I promised SHORT summaries, so I'm not going to go further. But the takeaway message here is the ability to extend the nice properties of RKHSs to Banach spaces. For completeness I should mention that there are other approaches that have tried to do this, but using different mathematical constructs that are in some way less well suited.

Wednesday, February 02, 2011

POTD: Continuous Local Search

Inspired by Oded Goldreich's "my choices" page, and my constant and futile attempts to read more, I'm going to attempt to write short (SHORT!) posts summarizing papers that I've been reading lately, with some thoughts. Each such post will be tagged 'potd' for 'paper of the day', in the spirit of John Baez which is to say, not a paper each day, but a paper on the day the post is made :). 

Continuous Local Search
C. Daskalakis and C. Papadimitriou
SODA 2011.

We introduce CLS, for continuous local search, a class of polynomial-time checkable total functions that lies at the intersection of PPAD and PLS, and captures a particularly benign kind of local optimization in which the domain is continuous, as opposed to combinatorial, and the functions involved are continuous.

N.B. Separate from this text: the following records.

/-- A member finalises: its sends and what is on its way to it go, the status stands, the program is told, and its regions are
undefined (R183). -/
def State.finaliseMember (s : State) (p : PartId) (group seq i status : Nat) : State :=
  match s.member? p group seq i, s.part p with
  | some (g, x, m), some v =>
    match m.args with
    | none => s
    | some a =>
      let s := if v.reports g i then s.reportAbort p group x status else s
      let s := s.modPart p fun v => v.modGroup group fun g =>
        ((g.modInst seq fun x => x.modMember i (setSt (.finalised status))).ended seq status).reap
      let s := { s with landings := s.landings.filter fun (l : Landing) =>
        !(l.part = p && l.leg.any fun (c : CollLeg) => c.group = group && c.seq = seq && c.dst = i) }
      let s := s.undefine p (a.outputs.getD i 0) a.outLen
      let s := match (g.members[i]?).bind v.recvRegion with
        | some r => s.undefine p r.1 r.2
        | none => s
      let s := match v.memberChip g i with
        | some n => s.abortMessage p n a.tag status
        | none => s
      s.modPart p Part.reapGroups
  | _, _ => s

/-! ### Launch (R170, R179, R184) -/

/-- Bytes a launch reads of the tenant's memory: what lies outside what the partition may read is undefined (R48, R178; log 28). -/
def State.readInput (s : State) (p : PartId) (a : Addr) (n : Nat) : List Byte :=
  if s.rangeOk p a n then s.tread p a n else (List.range n).map fun i => Config.freeByte (s.fresh + i)

/-- The tensor or the A that a launch works on, and its B. -/
def State.operands (s : State) (p : PartId) (kind : Fused) (a : FusedArgs) : List Byte × List Byte :=
  let b := s.readInput p a.inputB (tensorBytes a.fmt a.n a.k)
  match kind with
  | .mmRs | .mmAr | .agMm => (s.readInput p a.input (tensorBytes a.fmt a.m a.k), b)
  | .ar => (s.readInput p a.input (tensorBytes a.fmt 1 a.len), [])
  | .ag => (s.readInput p a.input a.len, [])

def newInstance (g : Group) (seq : Nat) (kind : Fused) (cut : BitVec 32) : Instance :=
  { seq := seq, kind := kind, cut := cut, reported := false, reqs := [],
    members := (List.range g.members.length).map fun i =>
      { index := i, st := .waiting, args := none, bitmap := [], data := [], dataB := [], launch := none, got := [] } }

/-- The instance of a sequence, made at its first launch or notice. -/
def Group.ensure (g : Group) (seq : Nat) (kind : Fused) (cut : BitVec 32) : Group :=
  if (g.inst? seq).isSome then g else { g with insts := g.insts ++ [newInstance g seq kind cut] }

/-- Requests of the batch a launch serves (R185). -/
def State.launchReqs (s : State) (p : PartId) (decode : Bool) : List (KwId × BitVec 64) :=
  (s.batchRows p decode).map fun r => (r.kw, r.tag)

/-- A tile of 16 x 64 FP32 values of an m x n product, zeros beyond its edges (R82). -/
def tileBytes (m n i : Nat) (xs : List (BitVec 32)) : List Byte :=
  let across := (n + 63) / 64
  (List.range 16).flatMap fun r => (List.range 64).flatMap fun c =>
    let row := 16 * (i / across) + r
    let col := 64 * (i % across) + c
    le 4 (if row < m ∧ col < n then (xs.getD (row * n + col) 0).toNat else 0)

/-- A product passes the matrix engines of the blocks it runs on, a tile in the active bank of each in turn; the bank is then drained and
the other one computes (R82). -/
def State.runEngines (s : State) (chip : ChipId) (blocks : List (Fin 640)) (m n : Nat) (xs : List (BitVec 32)) : State :=
  if blocks.isEmpty ∨ m = 0 ∨ n = 0 then s
  else
    (List.range ((m + 15) / 16 * ((n + 63) / 64))).foldl (fun s i =>
      match blocks[i % blocks.length]? with
      | some b =>
        let e : Acc := Tab.get s.acc { mem := [], bank := false } (chip, b)
        let mem := Memory.write e.mem (if e.bank then 4096 else 0) (tileBytes m n i xs)
        { s with acc := Tab.set s.acc (chip, b) { mem := mem, bank := !e.bank } }
      | none => s) s

/-- What a launch computes on its member's engines: the products that it reduces (R170). -/
def State.compute (s : State) (p : PartId) (v : Part) (g : Group) (seq i : Nat) (a : FusedArgs) : State :=
  match s.member? p g.num seq i, v.memberChip g i with
  | some (_, x, m), some n =>
    match x.kind with
    | .mmRs | .mmAr => s.runEngines n a.blocks a.m a.n (m.terms x.kind x.cut)
    | _ => s
  | _, _ => s
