/-- A switch tray powered again returns to service with its uplinks and host ports; a tray held out by its identity does not
(R25, R250). -/
def State.switchUp (s : State) (i : SwId) : State :=
  if (s.swt i).up || s.heldOut (unitSwitch i) then s
  else
    let s := s.modSw i fun x => { x with up := true }
    let s := ((List.finRange 8).filter fun h => hostPortSwitch h = i).foldl (fun s h => s.portUp h) s
    allChips.foldl (fun s n => [0, 1].foldl (fun s u =>
      if uplinkSwitch n u = i then
        let l : LinkId := { chip := n, port := ⟨6 + u % 2, by omega⟩ }
        s.setLink l (s.linkMay l)
      else s) s) s

/-! ### Endpoints (R76) -/

/-- A keyway's endpoint is lost with its ingest chip: sessions, reply caches, undelivered events, queue pairs, registrations,
handles and problems; the next command of each session is told the level. -/
def State.loseEndpoint (s : State) (k : KwId) (level : Nat) : State :=
  let nums := (s.kw k).sessions.map Session.num
  let s := (s.kw k).sessions.foldl (fun s q => s.endHandles k q.ref) s
  s.modKw k fun w =>
    { w with sessions := [], ended := nums.map (fun n => (n, level, s.rackNs)) ++ w.ended.filter (fun e => !nums.contains e.1),
             qps := [], regs := [], heldSources := [] }

/-! ### The whole rack (R257, R258, R318) -/

/-- The opened channels: no loss of power leaves LATCHED or FAULT (R250, R253). -/
def State.keptLatches (s : State) : Tab ChanId Channel := s.chan.filter fun e => e.2.st = .latched || e.2.st = .fault

/-- The rack loses power: what is not in RMU flash or MRAM is lost (R318). Power-up starts it again (R304). -/
def State.rackOff (s : State) : State :=
  let s := (s.copyBoxes allChips).commitAll
  let s := (List.finRange 64).foldl (fun s k => s.loseEndpoint k 6) s
  let s := allChips.foldl (fun s n => s.modChip n fun c =>
    { Chip.init with power := if s.chipLocked n then .locked else .off, bb := c.bb, bseq := c.bseq, xseq := c.xseq,
                     bbFirmware := c.bbFirmware, lastResetLevel := 6, lastResetTime := s.rackNs }) s
  { s with
    kws := s.kws.map fun (e : KwId × Keyway) =>
      (e.1, { e.2 with problems := [], handles := [], hist := [], evSeq := 0, lastNum := 0, heldSources := [] })
    opr := { Keyway.init with ended := s.opr.sessions.map fun q => (q.num, 6, s.rackNs) }
    ports := s.ports.map fun (e : HostPortId × HostPort) => (e.1, { HostPort.init with module := e.2.module })
    ops := [], lookups := [], reqs := [], hbm := [], bufs := [], sram := [], acc := [], poison := [], cells := [], mesh := [], waitIn := []
    deadbolts := [], sends := [], landings := [], accept := { phase := 0, since := 0 }, place := { due := false, fails := 0, ranAt := 0, shardAt := 0 }
    kr := { s.kr with dir := [] }
    sw := [], chan := s.keptLatches, parts := [], quads := []
    links := s.links.map fun (e : LinkId × Link) =>
      (e.1, { Link.init with baseline := e.2.baseline, quarAt := e.2.quarAt, accept := e.2.accept })
    trays := s.trays.map fun (e : TrayId × Tray) => (e.1, { e.2 with powered := false })
    rmu := { s.rmu with up := false, uartErrors := [], uartChars := [], level6 := some s.rackNs, commanded := false }
    leakContact := false
    resetReqs := [], resets := [], windows := [], retry5 := [], turn := none, partTurns := [], unplaced := [], ready := false
    pw := { Power.init with earlyArmed := s.pw.earlyArmed }
    clk := { s.clk with quality := .unset, ptpLocked := false, ppsLocked := false, theta := none, lossAt := none, rx := [] } }

end Sys2Proof.Machine
end

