/-- Capacity has reached 0: ride-through begins; with the early dump armed, black boxes and records are copied now (R260). -/
def State.beginRide (s : State) : State :=
  let s := s.abandonCalibrations
  let s := (s.log Lg.rideThrough unitRack (le 1 0 ++ le 4 s.storedWh))
  let s := { s with pw := { s.pw with rideStart := some s.osc } }
  if s.pw.earlyArmed && !s.pw.earlyDumped then
    let s := (s.log Lg.dumpStarted unitRack (le 1 2)).copyBoxes allChips
    { s.commitAll with pw := { s.pw with earlyDumped := true } }
  else s

/-- CONVERSION_LOST: AC loss or a converter fault of one shelf. -/
def execConversionLost (t : Nat) (sh : ShelfId) (converterFault : Bool) (s : State) : Out3 :=
  let s := s.tick t
  let had := (s.shelfOf sh).ac && (s.shelfOf sh).conv
  let s := s.modShelf sh fun x => if converterFault then { x with conv := false } else { x with ac := false }
  if had then
    let s := s.logShelf Lg.conversionLost (unitShelf sh) (le 2 (unitShelf sh).toNat ++ le 1 (if converterFault then 1 else 0))
    let s := if s.capacityW = 0 ∧ s.ready = true ∧ s.pw.rideStart = none then s.beginRide else s
    .next (if s.ready then s.rebudget else s)
  else .next s

/-- CONVERSION_RESTORED: the shelf carries load again, unless it is held out (R25); a ride-through in progress ends (R258). -/
def execConversionRestored (t : Nat) (sh : ShelfId) (s : State) : Out3 :=
  let s := s.tick t
  let had := (s.shelfOf sh).ac && (s.shelfOf sh).conv
  let s := s.modShelf sh fun x => { x with ac := true, conv := !s.heldOut (unitShelf sh) }
  if had || s.heldOut (unitShelf sh) then .next s
  else
    let s := s.logShelf Lg.conversionRestored (unitShelf sh) (le 2 (unitShelf sh).toNat)
    match s.pw.rideStart with
    | some _ =>
      let s := s.log Lg.rideThrough unitRack (le 1 1 ++ le 4 s.storedWh)
      .next ({ s with pw := { s.pw with rideStart := none, earlyDumped := false } }.rebudget)
    | none => .next (if s.ready then s.rebudget else s)

/-- RIDE_THROUGH_END: PWR_RIDE_THROUGH after capacity reached 0 a dump starts. -/
def execRideThroughEnd (t : Nat) (s : State) : Out3 :=
  let s := s.tick t
  match s.pw.rideStart with
  | some st => if st + s.rackSet 0x0603#16 * 1000000000 ≤ s.osc then .next (s.startDump 0) else .next s
  | none => .next s

/-- The estimates of battery units as they now stand (R259). -/
def State.readUnits (s : State) (units : List (Fin 16 × Nat × Nat)) : State :=
  units.foldl (fun s u => s.modBatt u.1 fun b => { b with countPct := min 100 u.2.1, voltPct := min 100 u.2.2 }) s

/-- ENERGY_FLOOR: in ride-through the stored energy, as the units' estimates give it, has fallen to 0.15 kWh (R257, R259). -/
def execEnergyFloor (t : Nat) (units : List (Fin 16 × Nat × Nat)) (s : State) : Out3 :=
  let s := (s.tick t).readUnits units
  if s.pw.rideStart.isSome ∧ s.storedWh ≤ 150 then .next (s.startDump 1) else .next s

/-! ### Battery state (R259 to R261) -/

/-- Is any unit disputed? The early dump is armed meanwhile (R260). -/
def State.rearm (s : State) : State :=
  { s with pw := { s.pw with earlyArmed := allUnits.any fun i => (s.battery i).disputed } }

/-- CHARGE_DISPUTED: the two estimates of a unit as they have stood for 60 s; a difference beyond 15 points begins a dispute. -/
def execChargeDisputed (t : Nat) (unit : Fin 16) (count volt : Nat) (s : State) : Out3 :=
  let s := s.tick t
  let old := (s.battery unit).disputed
  let s := s.readUnits [(unit, count, volt)]
  if 15 < stampGap (min 100 count) (min 100 volt) ∧ old = false then
    let sh := unitShelf ⟨unit.val / 4, by omega⟩
    let s := (s.modBatt unit fun b => { b with disputed := true }).rearm
    .next ((s.logShelf Lg.chargeDisputed sh (le 2 sh.toNat ++ le 1 (min 100 count) ++ le 1 (min 100 volt) ++ [1])).rebudget)
  else .next (if s.ready then s.rebudget else s)

/-- Inside PWR_CAL_WINDOW of the rack-time day (R268). -/
def State.inCalWindow (s : State) : Bool :=
  let v := s.setVal (0x0604#16, .rack)
  decide ((s.rackNs / 60000000000 + 1440 - fieldBe v 0 2) % 1440 < fieldBe v 2 2)

/-- CALIBRATION_START (R261). -/
def execCalibrationStart (t : Nat) (unit : Fin 16) (s : State) : Out3 :=
  let s := s.tick t
  let b := s.battery unit
  let needed := s.rackSet 0x0603#16 * s.rackSet 0x0602#16 * 1000 / 3600 + 150
  if b.disputed && s.inCalWindow && !(allUnits.any fun i => (s.battery i).calibrating) &&
      s.pw.rideStart.isNone && decide (needed ≤ s.storedWh [unit]) then
    let sh := unitShelf ⟨unit.val / 4, by omega⟩
    let s := s.modBatt unit fun b => { b with calibrating := true }
    .next (s.logShelf Lg.calibration sh (le 2 sh.toNat ++ le 1 0 ++ le 4 b.capacityWh))
  else .next s

/-- CALIBRATION_END: recharged to full, the count reset against the measured capacity, the dispute cleared (R260, R261). -/
def execCalibrationEnd (t : Nat) (unit : Fin 16) (capacityWh : Nat) (s : State) : Out3 :=
  let s := s.tick t
  let b := s.battery unit
  if b.calibrating then
    let sh := unitShelf ⟨unit.val / 4, by omega⟩
    let s := (s.modBatt unit fun b =>
      { b with calibrating := false, countPct := 100, voltPct := 100, capacityWh := capacityWh, disputed := false }).rearm
    let s := s.logShelf Lg.calibration sh (le 2 sh.toNat ++ le 1 1 ++ le 4 capacityWh)
    let s := if b.disputed then s.logShelf Lg.chargeDisputed sh (le 2 sh.toNat ++ [100, 100, 0]) else s
    .next (if s.ready then s.rebudget else s)
  else .next s

/-! ### Ramp limit and ballast (R264, R265) -/

/-- PWR_RAMP_LIMIT in W/s. -/
def State.rampW (s : State) : Nat := s.rackSet 0x0601#16 * 1000

/-- What the ballast can burn: four banks of 12 kW, and a quarter of it once it has burned more than that for 60 s (R248). -/
def State.ballastMax (s : State) : Nat :=
  if s.pw.burnSince.any fun a => decide (a + 60000000000 ≤ s.osc) then 12000 else 48000

/-- Ballast left available. -/
def State.ballastRoom (s : State) : Nat := s.ballastMax - s.pw.ballastW

/-- The ballast burning another power. -/
def State.burn (s : State) (w : Nat) : State :=
  { s with pw := { s.pw with ballastW := w, burnSince := if w ≤ 12000 then none else some (s.pw.burnSince.getD s.osc) } }

/-- What L lets rise now: its share of the last 100 ms less the rises of that time (R264). -/
def State.rampRoom (s : State) : Nat :=
  s.rampW / 10 - ((s.pw.rises.filter fun r => decide (s.osc < r.1 + 100000000)).map Prod.snd).sum

/-- A rise that reaches the facility. -/
def State.riseBy (s : State) (w : Nat) : State :=
  { s with pw := { s.pw with rises := s.pw.rises.filter (fun (r : Nat × Nat) => decide (s.osc < r.1 + 100000000)) ++
    if w = 0 then [] else [(s.osc, w)] } }

/-- The time since its last change runs on the ballast: it falls at L, and once it is 0 a rise held back is admitted at L (R264,
R265). -/
def State.settleBallast (s : State) : State :=
  let by_ := s.rampW * (s.osc - s.pw.ballastAt) / 1000000000
  let freed := min s.pw.heldRiseW (min (by_ - min by_ s.pw.ballastW) s.rampRoom)
  let at_ := if by_ ≤ s.pw.ballastW then s.pw.ballastAt + by_ * 1000000000 / max 1 s.rampW else s.osc
  let s := (s.burn (s.pw.ballastW - by_)).riseBy freed
  { s with pw := { s.pw with heldRiseW := s.pw.heldRiseW - freed, ballastAt := at_ } }

/-- LOAD_FALL: the ballast takes up the released power; what exceeds it the facility sees at once, but a voluntary fall goes only as
far as the ballast left (R265, R266, ch. 13 Edges). -/
def execLoadFall (t : Nat) (d : LoadDrop) (s : State) : Out3 :=
  let s := (s.tick t).settleBallast
  let avail := s.ballastRoom
  let drop := if d.voluntary then min d.watts avail else d.watts
  let s := s.burn (s.pw.ballastW + min drop avail)
  let s := { s with pw := { s.pw with drawW := s.pw.drawW - drop } }
  if avail < drop then .next (s.log Lg.rampExceeded unitRack (le 4 drop ++ le 4 avail)) else .next s

/-- BALLAST_DECAY. -/
def execBallastDecay (t : Nat) (s : State) : Out3 := .next (s.tick t).settleBallast

/-- LOAD_RISE: ballast is reduced first; of the rest, what L allows reaches the facility and the remainder is held back, beyond the
policy of every partition (R264, R265, R267). -/
def execLoadRise (t : Nat) (riseW : Nat) (s : State) : Out3 :=
  let s := (s.tick t).settleBallast
  let off := min riseW s.pw.ballastW
  let rest := riseW - off
  let now := min rest s.rampRoom
  let held := rest - now
  let s := (s.burn (s.pw.ballastW - off)).riseBy now
  let s := { s with pw := { s.pw with drawW := s.pw.drawW + riseW, heldRiseW := s.pw.heldRiseW + held } }
  let s := if 0 < held then s.partIds.foldl (fun s p => s.override p 3 (s.capOf p) (s.rampW / 10)) s else s
  .next (s.enforceBudget (if s.pw.budgetTerm = 2 then 5 else 4))

/-! ### Power states of partitions (R95, R96, R346) -/

def setPower (v : Part) (n : Nat) : Part := { v with power := n }

/-- The program's drain for a forced SHUT (R96, R355). -/
def State.drainProgram (s : State) (p : PartId) : State :=
  match (s.part p).map Part.prog with
  | some .running => s.modPart p fun v => setProg v (.draining s.osc none)
  | _ => s

/-- A drain attempt starts (R353): the next batch is held, and in a TAGGED partition a turn hinge reloads the current
configuration; a STATIC one waits for its program's own. -/
def State.startAttempt (s : State) (p : PartId) : State :=
  match s.part p with
  | none => s
  | some v =>
    if v.prog = .running ∧ v.drainStart = none then
      let s := s.modPart p fun v => { v with drainStart := some s.osc, drainHinge := v.hinges, drainRetry := none }
      match s.partSet p 0x0203#16, v.latest with
      | 1, some w => s.startWave p { w with op := none, carried := [] }
      | _, _ => s
    else s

We show that this class contains several well known intriguing problems which were heretofore known to lie in the intersection of PLS and PPAD but were otherwise unclassifiable: Finding fixpoints of contraction maps, the linear complementarity problem for P matrices, finding a stationary point of a low-degree polynomial objective, the simple stochastic games of Shapley and Condon, and finding a mixed Nash equilibrium in congestion, implicit congestion, and network coordination games. The last four problems belong to CCLS, for convex CLS, another subclass of PPAD $\cap$ PLS seeking the componentwise local minimum of a componentwise convex function. It is open whether any or all of these problems are complete for the corresponding classes.
There are many iterative schemes that get used in practice for which time to convergence is unknown. The Weiszfeld algorithm for computing 1-medians is one such method. There are also alternating optimization schemes like k-means, EM and ICP that have resisted convergence analysis for a while - although we now have a pretty good understanding of the behavior of k-means. Classes like CLS appear to capture some numerical iterative schemes like gradient descent, and it might be interesting to establish connections (via reductions) between such iterative methods and other problems of a more game-theoretic nature that appear to crop up in this class.

One catch though is that while the reductions are poly time, the only requirement is that a solution to one map back to a soliution for another. So it's not clear that reductions in CLS or convex CLS preserve "time to convergence" - in fact it seems unlikely.